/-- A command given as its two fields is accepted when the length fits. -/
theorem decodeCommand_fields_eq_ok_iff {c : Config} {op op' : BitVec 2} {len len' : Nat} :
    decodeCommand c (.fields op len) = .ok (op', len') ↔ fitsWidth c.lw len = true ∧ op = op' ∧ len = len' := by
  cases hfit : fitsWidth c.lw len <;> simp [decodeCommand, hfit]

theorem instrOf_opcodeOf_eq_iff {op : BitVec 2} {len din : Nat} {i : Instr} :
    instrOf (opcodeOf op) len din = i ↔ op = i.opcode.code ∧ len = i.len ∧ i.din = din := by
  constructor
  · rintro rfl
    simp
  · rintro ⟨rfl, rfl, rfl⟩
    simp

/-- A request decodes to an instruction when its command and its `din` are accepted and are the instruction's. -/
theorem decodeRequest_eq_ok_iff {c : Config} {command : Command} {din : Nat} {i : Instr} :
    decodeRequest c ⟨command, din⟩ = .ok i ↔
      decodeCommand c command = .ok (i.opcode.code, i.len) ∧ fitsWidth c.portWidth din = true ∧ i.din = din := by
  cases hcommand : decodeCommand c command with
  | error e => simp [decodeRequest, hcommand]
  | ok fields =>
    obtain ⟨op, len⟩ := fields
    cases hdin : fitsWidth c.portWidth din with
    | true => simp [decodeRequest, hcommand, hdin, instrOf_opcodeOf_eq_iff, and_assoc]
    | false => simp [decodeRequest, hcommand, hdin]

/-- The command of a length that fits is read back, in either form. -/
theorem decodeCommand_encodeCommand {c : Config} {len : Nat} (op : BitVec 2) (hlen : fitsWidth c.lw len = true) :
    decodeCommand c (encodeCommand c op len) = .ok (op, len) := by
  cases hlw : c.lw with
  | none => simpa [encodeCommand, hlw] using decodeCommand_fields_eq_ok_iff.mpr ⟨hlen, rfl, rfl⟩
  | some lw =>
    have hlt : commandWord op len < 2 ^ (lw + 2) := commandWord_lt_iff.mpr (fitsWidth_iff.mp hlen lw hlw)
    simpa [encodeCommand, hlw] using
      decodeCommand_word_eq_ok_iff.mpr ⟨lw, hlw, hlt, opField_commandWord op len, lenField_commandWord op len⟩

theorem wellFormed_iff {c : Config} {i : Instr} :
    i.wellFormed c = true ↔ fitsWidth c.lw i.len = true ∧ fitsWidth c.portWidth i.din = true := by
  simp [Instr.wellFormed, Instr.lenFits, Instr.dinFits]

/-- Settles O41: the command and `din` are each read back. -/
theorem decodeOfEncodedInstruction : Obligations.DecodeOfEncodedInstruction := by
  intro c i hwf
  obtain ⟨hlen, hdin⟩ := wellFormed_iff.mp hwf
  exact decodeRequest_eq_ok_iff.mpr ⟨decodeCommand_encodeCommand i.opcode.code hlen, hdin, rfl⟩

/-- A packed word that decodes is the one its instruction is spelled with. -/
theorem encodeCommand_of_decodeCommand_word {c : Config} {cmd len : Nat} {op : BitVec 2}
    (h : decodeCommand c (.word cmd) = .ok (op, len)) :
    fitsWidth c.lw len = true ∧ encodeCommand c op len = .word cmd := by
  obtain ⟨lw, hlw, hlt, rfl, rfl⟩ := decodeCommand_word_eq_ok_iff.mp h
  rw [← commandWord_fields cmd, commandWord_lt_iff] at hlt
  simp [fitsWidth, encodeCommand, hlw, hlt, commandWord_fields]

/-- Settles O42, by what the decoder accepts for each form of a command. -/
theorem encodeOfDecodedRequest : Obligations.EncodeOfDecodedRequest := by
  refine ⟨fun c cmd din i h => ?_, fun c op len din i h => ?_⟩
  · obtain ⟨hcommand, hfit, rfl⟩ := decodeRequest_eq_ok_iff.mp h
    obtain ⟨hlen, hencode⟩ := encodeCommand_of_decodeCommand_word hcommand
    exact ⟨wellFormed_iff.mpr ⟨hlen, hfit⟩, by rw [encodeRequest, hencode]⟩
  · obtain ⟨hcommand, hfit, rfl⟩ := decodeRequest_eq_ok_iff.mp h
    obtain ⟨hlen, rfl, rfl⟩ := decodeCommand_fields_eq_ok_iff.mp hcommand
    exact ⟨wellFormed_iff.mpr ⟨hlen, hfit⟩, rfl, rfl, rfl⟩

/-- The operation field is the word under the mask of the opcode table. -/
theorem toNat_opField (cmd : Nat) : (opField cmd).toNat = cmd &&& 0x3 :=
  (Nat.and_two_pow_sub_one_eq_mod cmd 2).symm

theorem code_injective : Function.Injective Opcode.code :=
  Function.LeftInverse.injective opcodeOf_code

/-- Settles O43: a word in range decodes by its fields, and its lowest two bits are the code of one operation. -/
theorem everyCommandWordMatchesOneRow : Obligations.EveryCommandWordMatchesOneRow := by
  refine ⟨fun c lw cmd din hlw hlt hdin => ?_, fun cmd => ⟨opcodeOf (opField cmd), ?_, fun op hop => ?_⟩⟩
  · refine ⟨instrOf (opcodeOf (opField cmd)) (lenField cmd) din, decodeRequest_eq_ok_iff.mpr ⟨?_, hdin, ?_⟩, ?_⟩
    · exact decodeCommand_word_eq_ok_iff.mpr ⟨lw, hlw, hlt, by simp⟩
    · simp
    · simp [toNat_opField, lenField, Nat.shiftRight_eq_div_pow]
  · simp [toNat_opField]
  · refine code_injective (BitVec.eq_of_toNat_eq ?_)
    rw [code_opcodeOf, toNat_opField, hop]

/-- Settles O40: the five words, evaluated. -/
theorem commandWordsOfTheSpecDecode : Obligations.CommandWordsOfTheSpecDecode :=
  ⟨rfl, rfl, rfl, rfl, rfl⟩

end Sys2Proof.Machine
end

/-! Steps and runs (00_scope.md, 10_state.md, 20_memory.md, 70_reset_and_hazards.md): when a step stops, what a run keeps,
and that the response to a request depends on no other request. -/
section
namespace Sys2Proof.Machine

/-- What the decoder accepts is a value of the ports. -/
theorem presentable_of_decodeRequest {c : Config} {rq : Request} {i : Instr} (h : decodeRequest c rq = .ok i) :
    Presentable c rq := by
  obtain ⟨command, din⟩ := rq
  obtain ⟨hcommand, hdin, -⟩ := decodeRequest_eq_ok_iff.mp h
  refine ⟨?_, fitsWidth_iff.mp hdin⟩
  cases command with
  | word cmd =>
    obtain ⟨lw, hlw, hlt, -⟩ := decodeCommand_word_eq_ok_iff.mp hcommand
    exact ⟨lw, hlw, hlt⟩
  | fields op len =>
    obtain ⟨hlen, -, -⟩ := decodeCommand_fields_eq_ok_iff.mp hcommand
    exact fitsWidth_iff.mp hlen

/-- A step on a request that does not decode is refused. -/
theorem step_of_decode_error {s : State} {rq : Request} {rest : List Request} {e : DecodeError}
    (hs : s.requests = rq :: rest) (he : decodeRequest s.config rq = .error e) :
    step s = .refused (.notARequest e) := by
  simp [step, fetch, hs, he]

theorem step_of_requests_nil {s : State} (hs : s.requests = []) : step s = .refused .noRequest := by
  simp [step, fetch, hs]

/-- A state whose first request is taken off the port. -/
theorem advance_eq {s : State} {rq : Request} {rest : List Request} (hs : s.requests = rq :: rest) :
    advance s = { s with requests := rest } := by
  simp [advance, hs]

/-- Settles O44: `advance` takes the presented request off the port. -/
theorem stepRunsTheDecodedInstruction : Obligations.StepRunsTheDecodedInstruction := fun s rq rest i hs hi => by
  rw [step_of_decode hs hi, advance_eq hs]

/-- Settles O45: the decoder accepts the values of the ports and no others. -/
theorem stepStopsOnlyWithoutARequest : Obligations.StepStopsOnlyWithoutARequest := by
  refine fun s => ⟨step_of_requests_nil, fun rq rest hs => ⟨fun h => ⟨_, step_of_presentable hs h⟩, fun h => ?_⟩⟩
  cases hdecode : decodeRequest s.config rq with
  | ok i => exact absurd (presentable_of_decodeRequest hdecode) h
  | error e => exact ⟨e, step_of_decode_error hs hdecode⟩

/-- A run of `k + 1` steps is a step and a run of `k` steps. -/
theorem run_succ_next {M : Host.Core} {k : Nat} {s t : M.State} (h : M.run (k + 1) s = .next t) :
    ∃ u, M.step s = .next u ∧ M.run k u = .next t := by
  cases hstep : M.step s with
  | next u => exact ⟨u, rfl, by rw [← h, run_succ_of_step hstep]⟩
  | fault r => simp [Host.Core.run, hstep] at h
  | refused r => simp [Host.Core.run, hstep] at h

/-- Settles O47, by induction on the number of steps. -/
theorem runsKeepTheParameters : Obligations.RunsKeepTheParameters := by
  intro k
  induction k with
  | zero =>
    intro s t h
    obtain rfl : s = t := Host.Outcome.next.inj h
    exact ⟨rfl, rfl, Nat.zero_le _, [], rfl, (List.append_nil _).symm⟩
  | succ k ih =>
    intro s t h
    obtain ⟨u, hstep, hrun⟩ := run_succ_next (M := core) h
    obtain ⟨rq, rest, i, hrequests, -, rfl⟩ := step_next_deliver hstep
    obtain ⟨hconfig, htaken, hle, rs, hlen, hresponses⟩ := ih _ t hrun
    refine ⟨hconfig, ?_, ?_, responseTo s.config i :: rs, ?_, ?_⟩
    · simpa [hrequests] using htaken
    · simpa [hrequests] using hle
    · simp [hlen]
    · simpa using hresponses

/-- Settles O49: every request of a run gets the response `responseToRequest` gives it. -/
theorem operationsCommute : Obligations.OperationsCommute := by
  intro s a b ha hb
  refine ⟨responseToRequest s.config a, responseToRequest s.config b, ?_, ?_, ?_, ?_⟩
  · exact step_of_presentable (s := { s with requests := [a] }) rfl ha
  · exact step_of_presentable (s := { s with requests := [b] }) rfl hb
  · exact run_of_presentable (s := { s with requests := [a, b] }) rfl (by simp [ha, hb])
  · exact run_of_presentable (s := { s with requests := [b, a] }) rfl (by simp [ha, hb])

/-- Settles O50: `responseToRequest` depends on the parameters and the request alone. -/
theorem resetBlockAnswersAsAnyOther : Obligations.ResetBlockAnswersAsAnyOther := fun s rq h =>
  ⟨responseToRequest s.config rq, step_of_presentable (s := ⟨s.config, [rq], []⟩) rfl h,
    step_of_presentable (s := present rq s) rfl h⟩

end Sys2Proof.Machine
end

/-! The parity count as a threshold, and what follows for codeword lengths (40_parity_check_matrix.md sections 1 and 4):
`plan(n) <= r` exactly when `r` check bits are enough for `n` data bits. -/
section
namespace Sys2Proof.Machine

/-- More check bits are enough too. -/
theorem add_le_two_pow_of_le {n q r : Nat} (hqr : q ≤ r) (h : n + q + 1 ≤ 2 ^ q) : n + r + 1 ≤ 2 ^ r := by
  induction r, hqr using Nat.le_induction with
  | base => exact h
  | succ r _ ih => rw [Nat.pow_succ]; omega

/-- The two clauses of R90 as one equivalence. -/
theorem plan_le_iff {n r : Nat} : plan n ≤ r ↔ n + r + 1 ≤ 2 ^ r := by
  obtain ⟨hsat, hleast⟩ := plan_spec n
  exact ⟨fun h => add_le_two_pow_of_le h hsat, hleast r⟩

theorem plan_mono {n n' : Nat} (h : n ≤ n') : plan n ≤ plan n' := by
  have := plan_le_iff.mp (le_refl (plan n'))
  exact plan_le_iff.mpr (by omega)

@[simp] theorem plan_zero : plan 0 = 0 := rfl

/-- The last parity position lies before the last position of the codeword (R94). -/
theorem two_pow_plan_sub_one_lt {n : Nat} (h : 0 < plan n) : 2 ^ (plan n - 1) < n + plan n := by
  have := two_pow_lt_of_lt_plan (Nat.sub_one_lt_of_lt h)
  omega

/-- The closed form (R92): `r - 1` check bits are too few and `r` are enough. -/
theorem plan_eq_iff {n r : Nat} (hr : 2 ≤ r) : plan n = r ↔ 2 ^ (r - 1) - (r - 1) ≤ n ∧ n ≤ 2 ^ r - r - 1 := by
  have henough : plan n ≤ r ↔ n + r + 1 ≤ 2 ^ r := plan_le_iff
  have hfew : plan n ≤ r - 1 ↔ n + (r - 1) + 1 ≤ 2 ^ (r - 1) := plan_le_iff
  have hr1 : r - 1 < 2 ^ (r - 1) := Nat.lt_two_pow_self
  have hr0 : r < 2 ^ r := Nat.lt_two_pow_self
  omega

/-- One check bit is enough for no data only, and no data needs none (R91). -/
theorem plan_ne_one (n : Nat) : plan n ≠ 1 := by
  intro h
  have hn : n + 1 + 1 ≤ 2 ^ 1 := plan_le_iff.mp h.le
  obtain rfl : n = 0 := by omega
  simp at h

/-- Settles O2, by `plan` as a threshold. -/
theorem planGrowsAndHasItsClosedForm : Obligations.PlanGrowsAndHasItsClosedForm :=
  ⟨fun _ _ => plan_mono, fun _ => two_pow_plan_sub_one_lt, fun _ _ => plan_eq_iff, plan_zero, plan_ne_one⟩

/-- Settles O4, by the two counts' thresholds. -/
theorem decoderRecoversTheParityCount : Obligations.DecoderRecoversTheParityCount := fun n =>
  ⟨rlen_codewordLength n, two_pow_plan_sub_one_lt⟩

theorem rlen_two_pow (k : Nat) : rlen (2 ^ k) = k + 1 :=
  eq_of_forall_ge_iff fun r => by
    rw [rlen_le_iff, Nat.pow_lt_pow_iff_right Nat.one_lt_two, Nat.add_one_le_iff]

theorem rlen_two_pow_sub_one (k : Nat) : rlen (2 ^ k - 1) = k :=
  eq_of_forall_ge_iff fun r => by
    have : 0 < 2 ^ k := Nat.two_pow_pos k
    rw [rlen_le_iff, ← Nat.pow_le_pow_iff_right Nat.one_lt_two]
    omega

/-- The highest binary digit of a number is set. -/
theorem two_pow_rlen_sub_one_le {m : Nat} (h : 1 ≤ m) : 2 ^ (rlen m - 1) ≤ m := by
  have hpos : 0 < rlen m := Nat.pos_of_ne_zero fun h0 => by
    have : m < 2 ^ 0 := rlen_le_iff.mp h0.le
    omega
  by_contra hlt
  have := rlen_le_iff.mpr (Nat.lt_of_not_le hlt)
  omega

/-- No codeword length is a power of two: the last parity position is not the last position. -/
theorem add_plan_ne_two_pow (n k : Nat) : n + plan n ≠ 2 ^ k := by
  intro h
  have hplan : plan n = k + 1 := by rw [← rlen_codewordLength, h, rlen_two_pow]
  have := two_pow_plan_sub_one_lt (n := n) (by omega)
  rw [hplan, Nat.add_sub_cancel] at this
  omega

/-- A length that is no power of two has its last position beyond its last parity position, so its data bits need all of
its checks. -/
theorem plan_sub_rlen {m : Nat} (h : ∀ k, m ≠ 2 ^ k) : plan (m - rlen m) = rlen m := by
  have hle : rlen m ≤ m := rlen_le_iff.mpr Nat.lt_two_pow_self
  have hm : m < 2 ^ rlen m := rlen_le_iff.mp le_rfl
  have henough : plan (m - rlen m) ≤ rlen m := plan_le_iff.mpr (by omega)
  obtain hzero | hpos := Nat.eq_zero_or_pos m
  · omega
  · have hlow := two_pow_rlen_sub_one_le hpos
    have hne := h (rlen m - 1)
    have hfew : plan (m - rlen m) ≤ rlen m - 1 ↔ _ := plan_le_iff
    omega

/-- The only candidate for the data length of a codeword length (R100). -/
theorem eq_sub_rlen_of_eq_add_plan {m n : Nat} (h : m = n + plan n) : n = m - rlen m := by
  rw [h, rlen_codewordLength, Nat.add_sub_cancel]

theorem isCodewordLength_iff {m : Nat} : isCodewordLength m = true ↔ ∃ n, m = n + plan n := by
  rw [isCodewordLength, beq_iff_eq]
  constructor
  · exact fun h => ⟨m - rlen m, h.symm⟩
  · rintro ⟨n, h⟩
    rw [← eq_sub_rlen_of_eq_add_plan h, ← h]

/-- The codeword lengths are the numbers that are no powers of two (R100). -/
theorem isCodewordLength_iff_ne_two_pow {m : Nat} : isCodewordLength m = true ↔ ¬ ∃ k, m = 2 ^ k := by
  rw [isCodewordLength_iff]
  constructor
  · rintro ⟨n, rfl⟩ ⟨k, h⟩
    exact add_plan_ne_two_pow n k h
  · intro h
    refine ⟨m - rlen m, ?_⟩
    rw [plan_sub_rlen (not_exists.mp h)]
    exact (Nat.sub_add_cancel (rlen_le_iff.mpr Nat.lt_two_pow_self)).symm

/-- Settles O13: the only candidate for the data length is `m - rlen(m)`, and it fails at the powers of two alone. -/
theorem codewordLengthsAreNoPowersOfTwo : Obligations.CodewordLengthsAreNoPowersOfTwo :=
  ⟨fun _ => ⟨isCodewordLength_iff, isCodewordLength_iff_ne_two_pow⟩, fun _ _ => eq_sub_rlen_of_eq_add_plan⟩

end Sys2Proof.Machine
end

• **TASK STATEMENT**
Working from the entries above, return all lines that contain "using".

• **ANSWER AREA**
  | none => simpa [encodeCommand, hlw] using decodeCommand_fields_eq_ok_iff.mpr ⟨hlen, rfl, rfl⟩
    simpa [encodeCommand, hlw] using
    · simpa [hrequests] using htaken
    · simpa [hrequests] using hle
    · simpa using hresponses
  induction r, hqr using Nat.le_induction with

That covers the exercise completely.